*Your task*
Would you output the entries below only from the line containing "-- ==== Sys2Proof/Machine/TimeBase.lean" through the line containing "Rate (R242) -/", exactly as they stand and with both ends included?

*Task input*

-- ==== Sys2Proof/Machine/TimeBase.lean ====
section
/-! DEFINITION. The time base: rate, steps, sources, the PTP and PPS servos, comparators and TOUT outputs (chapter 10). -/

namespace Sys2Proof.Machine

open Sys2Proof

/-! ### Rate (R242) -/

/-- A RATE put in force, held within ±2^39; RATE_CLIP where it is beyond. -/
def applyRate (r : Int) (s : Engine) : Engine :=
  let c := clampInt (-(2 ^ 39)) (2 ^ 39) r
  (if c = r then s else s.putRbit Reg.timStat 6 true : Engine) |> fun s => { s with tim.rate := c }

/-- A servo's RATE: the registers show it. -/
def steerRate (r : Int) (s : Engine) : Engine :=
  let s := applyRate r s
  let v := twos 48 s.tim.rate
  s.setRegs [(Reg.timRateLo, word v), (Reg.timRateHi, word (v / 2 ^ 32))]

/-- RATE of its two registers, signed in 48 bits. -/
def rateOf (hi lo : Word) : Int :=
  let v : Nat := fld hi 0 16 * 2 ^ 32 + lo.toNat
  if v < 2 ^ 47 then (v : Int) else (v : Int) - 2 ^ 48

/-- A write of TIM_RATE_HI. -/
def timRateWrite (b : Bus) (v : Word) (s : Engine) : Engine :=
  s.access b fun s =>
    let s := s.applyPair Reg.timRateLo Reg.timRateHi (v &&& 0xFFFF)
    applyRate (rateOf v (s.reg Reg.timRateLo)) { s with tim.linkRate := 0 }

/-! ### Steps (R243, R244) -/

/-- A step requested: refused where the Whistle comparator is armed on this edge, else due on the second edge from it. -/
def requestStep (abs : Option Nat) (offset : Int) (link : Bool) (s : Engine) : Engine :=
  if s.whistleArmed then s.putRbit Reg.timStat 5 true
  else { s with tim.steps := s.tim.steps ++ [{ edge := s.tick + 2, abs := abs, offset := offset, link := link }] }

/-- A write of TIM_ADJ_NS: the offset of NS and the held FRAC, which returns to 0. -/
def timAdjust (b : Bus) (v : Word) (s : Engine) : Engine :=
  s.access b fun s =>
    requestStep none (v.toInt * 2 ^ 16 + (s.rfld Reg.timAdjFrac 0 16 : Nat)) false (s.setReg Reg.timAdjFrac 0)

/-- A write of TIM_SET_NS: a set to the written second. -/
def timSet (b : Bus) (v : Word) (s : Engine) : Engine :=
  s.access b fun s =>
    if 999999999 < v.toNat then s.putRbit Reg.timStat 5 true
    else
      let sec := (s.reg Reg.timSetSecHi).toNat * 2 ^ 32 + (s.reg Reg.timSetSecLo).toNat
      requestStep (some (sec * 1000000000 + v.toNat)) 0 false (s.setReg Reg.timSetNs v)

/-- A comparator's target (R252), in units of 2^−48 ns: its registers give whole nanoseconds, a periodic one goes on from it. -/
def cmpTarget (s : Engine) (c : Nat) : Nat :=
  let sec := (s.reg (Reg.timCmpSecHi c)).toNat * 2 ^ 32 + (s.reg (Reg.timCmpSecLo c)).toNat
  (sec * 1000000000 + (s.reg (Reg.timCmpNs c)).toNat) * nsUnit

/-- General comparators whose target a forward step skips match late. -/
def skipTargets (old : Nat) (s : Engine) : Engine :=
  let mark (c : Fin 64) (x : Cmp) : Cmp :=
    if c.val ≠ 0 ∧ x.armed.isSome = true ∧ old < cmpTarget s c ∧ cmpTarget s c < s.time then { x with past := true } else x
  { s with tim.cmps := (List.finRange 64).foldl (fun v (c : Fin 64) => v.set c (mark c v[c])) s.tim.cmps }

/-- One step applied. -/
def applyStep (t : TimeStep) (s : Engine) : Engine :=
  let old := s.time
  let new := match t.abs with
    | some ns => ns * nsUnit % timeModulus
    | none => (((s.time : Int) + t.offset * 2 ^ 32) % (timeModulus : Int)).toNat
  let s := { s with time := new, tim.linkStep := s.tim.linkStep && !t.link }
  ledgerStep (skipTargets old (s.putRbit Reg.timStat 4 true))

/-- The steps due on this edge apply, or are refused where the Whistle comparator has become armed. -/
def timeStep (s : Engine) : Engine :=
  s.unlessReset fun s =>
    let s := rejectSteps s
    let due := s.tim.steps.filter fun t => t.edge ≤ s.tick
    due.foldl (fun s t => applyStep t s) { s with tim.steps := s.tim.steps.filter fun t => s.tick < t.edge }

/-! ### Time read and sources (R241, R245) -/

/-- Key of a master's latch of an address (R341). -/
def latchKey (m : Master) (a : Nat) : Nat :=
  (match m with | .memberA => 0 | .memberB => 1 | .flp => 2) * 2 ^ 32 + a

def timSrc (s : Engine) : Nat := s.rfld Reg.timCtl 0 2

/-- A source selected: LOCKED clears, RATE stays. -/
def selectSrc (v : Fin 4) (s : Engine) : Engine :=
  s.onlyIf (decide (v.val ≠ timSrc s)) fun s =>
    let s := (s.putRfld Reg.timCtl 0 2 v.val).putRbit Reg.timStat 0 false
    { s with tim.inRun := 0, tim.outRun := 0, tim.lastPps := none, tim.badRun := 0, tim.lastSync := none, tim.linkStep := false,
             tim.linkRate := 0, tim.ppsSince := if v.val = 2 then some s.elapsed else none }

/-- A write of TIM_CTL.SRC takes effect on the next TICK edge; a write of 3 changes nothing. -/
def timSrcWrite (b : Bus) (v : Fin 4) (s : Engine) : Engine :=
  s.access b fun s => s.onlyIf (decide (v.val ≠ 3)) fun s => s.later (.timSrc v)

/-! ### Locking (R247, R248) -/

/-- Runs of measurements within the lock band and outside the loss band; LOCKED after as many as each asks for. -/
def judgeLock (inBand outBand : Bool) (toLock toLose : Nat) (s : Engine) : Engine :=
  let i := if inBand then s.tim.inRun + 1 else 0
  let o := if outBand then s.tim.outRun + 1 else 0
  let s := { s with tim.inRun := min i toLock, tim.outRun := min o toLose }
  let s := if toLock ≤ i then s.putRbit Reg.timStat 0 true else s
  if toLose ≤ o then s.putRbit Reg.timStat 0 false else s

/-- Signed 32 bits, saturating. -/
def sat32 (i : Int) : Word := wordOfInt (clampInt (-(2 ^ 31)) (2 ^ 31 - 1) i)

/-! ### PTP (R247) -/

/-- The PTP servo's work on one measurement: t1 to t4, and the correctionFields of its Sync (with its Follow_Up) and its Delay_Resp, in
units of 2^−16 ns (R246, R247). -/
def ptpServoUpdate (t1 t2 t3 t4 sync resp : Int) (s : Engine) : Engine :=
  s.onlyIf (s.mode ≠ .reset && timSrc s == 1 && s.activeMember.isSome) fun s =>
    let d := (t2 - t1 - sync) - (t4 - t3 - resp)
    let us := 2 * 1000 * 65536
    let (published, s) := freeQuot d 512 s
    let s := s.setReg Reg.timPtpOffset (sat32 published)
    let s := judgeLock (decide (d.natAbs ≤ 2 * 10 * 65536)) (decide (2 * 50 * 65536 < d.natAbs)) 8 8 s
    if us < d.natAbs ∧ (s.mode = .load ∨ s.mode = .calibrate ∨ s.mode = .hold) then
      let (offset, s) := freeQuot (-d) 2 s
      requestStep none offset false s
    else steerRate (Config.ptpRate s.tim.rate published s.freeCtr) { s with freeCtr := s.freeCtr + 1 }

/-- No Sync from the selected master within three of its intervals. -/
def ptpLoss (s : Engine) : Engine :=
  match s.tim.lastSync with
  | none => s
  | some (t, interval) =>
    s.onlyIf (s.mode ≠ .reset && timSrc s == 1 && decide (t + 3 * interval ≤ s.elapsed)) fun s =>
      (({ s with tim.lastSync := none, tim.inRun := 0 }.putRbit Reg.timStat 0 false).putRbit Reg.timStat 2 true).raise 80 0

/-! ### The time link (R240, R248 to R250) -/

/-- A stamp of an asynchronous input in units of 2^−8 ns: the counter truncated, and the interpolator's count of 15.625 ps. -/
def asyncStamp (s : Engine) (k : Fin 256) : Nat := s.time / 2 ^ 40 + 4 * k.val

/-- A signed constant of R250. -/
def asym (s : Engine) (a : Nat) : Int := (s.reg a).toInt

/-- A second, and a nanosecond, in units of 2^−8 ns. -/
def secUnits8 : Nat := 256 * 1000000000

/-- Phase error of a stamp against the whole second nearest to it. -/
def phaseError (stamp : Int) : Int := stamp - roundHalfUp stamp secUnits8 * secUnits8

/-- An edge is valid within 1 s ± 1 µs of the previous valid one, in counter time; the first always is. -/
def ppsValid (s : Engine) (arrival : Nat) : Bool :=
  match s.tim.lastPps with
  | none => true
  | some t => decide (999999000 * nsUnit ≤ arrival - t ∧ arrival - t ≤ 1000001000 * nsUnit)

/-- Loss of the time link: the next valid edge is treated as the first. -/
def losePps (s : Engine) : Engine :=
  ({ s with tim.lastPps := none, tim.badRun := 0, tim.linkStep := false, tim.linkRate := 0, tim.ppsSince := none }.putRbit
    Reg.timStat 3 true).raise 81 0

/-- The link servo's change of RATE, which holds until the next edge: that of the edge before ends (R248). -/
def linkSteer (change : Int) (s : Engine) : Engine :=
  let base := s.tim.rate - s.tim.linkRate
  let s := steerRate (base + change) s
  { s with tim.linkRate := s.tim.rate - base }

--

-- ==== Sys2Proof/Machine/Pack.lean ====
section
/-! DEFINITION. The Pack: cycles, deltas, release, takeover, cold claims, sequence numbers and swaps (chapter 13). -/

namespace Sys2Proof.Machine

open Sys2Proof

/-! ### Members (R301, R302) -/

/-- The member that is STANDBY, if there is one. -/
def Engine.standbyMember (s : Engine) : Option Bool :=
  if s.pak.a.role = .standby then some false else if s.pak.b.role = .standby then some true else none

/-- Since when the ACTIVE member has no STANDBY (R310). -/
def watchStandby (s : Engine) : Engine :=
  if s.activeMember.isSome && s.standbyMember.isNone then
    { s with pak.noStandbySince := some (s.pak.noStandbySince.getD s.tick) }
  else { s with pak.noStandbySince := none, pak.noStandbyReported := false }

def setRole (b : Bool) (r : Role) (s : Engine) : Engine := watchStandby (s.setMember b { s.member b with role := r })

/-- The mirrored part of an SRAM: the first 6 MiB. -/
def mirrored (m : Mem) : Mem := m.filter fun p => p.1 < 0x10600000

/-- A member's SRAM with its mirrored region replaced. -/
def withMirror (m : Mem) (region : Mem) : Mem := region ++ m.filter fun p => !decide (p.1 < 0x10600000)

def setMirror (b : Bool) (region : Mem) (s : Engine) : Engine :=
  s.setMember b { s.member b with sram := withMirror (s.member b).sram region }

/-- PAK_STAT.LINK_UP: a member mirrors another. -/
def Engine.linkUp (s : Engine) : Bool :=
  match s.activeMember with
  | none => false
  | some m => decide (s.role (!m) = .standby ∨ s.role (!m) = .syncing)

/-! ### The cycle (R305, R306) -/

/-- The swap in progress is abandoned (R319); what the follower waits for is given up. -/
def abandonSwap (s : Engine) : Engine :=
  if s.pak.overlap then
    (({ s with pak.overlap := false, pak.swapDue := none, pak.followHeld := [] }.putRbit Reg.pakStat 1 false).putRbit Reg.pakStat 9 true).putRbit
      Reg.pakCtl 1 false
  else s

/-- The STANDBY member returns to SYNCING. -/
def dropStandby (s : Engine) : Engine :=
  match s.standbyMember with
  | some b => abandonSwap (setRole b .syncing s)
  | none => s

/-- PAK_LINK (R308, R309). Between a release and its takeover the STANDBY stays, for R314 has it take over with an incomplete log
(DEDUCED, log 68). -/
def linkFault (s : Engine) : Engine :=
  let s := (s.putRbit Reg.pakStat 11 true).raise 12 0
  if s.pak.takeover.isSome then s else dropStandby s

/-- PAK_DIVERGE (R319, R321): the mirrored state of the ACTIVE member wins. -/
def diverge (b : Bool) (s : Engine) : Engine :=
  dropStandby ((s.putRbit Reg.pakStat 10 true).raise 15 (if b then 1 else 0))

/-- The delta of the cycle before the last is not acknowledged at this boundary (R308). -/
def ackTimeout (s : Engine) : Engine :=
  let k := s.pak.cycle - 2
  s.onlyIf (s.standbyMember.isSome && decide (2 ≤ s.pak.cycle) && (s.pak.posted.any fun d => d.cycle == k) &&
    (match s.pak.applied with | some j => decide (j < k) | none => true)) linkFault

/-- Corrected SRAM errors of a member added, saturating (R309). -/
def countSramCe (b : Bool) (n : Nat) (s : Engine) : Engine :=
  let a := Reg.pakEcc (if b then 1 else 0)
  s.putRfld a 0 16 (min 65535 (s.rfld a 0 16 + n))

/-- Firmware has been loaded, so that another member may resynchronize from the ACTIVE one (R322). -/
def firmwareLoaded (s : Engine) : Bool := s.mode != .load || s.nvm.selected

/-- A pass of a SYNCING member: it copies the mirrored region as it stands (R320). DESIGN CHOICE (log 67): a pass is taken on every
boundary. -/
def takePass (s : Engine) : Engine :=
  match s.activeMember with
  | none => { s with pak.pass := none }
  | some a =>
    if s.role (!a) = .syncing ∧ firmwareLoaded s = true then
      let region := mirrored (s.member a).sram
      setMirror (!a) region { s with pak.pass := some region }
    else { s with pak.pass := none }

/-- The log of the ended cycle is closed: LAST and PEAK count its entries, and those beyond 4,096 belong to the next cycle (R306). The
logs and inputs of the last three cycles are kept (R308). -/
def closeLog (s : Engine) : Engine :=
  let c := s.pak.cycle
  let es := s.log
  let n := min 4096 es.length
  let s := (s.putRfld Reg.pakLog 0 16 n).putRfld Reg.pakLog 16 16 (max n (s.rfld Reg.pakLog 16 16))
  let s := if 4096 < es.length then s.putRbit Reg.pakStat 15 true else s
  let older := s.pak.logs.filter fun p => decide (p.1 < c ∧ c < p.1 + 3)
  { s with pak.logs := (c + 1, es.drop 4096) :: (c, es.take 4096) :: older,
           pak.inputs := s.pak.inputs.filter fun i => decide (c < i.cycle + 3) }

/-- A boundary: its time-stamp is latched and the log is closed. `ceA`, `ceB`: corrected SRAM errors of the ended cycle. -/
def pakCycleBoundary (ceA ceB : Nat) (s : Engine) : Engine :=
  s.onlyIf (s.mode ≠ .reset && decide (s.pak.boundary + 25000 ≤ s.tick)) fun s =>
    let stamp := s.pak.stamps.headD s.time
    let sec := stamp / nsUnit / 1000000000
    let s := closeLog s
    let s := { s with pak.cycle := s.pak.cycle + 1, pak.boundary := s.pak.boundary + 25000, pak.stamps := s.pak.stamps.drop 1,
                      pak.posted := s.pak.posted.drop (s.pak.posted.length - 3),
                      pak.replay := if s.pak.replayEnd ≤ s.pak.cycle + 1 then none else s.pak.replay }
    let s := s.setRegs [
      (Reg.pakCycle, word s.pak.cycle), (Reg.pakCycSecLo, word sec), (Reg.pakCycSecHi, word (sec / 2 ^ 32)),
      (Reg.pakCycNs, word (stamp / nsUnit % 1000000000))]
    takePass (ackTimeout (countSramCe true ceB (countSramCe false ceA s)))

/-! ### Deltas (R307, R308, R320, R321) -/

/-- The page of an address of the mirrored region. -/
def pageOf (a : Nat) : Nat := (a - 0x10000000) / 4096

*Written answer*
-- ==== Sys2Proof/Machine/TimeBase.lean ====
section
/-! DEFINITION. The time base: rate, steps, sources, the PTP and PPS servos, comparators and TOUT outputs (chapter 10). -/

namespace Sys2Proof.Machine

open Sys2Proof

/-! ### Rate (R242) -/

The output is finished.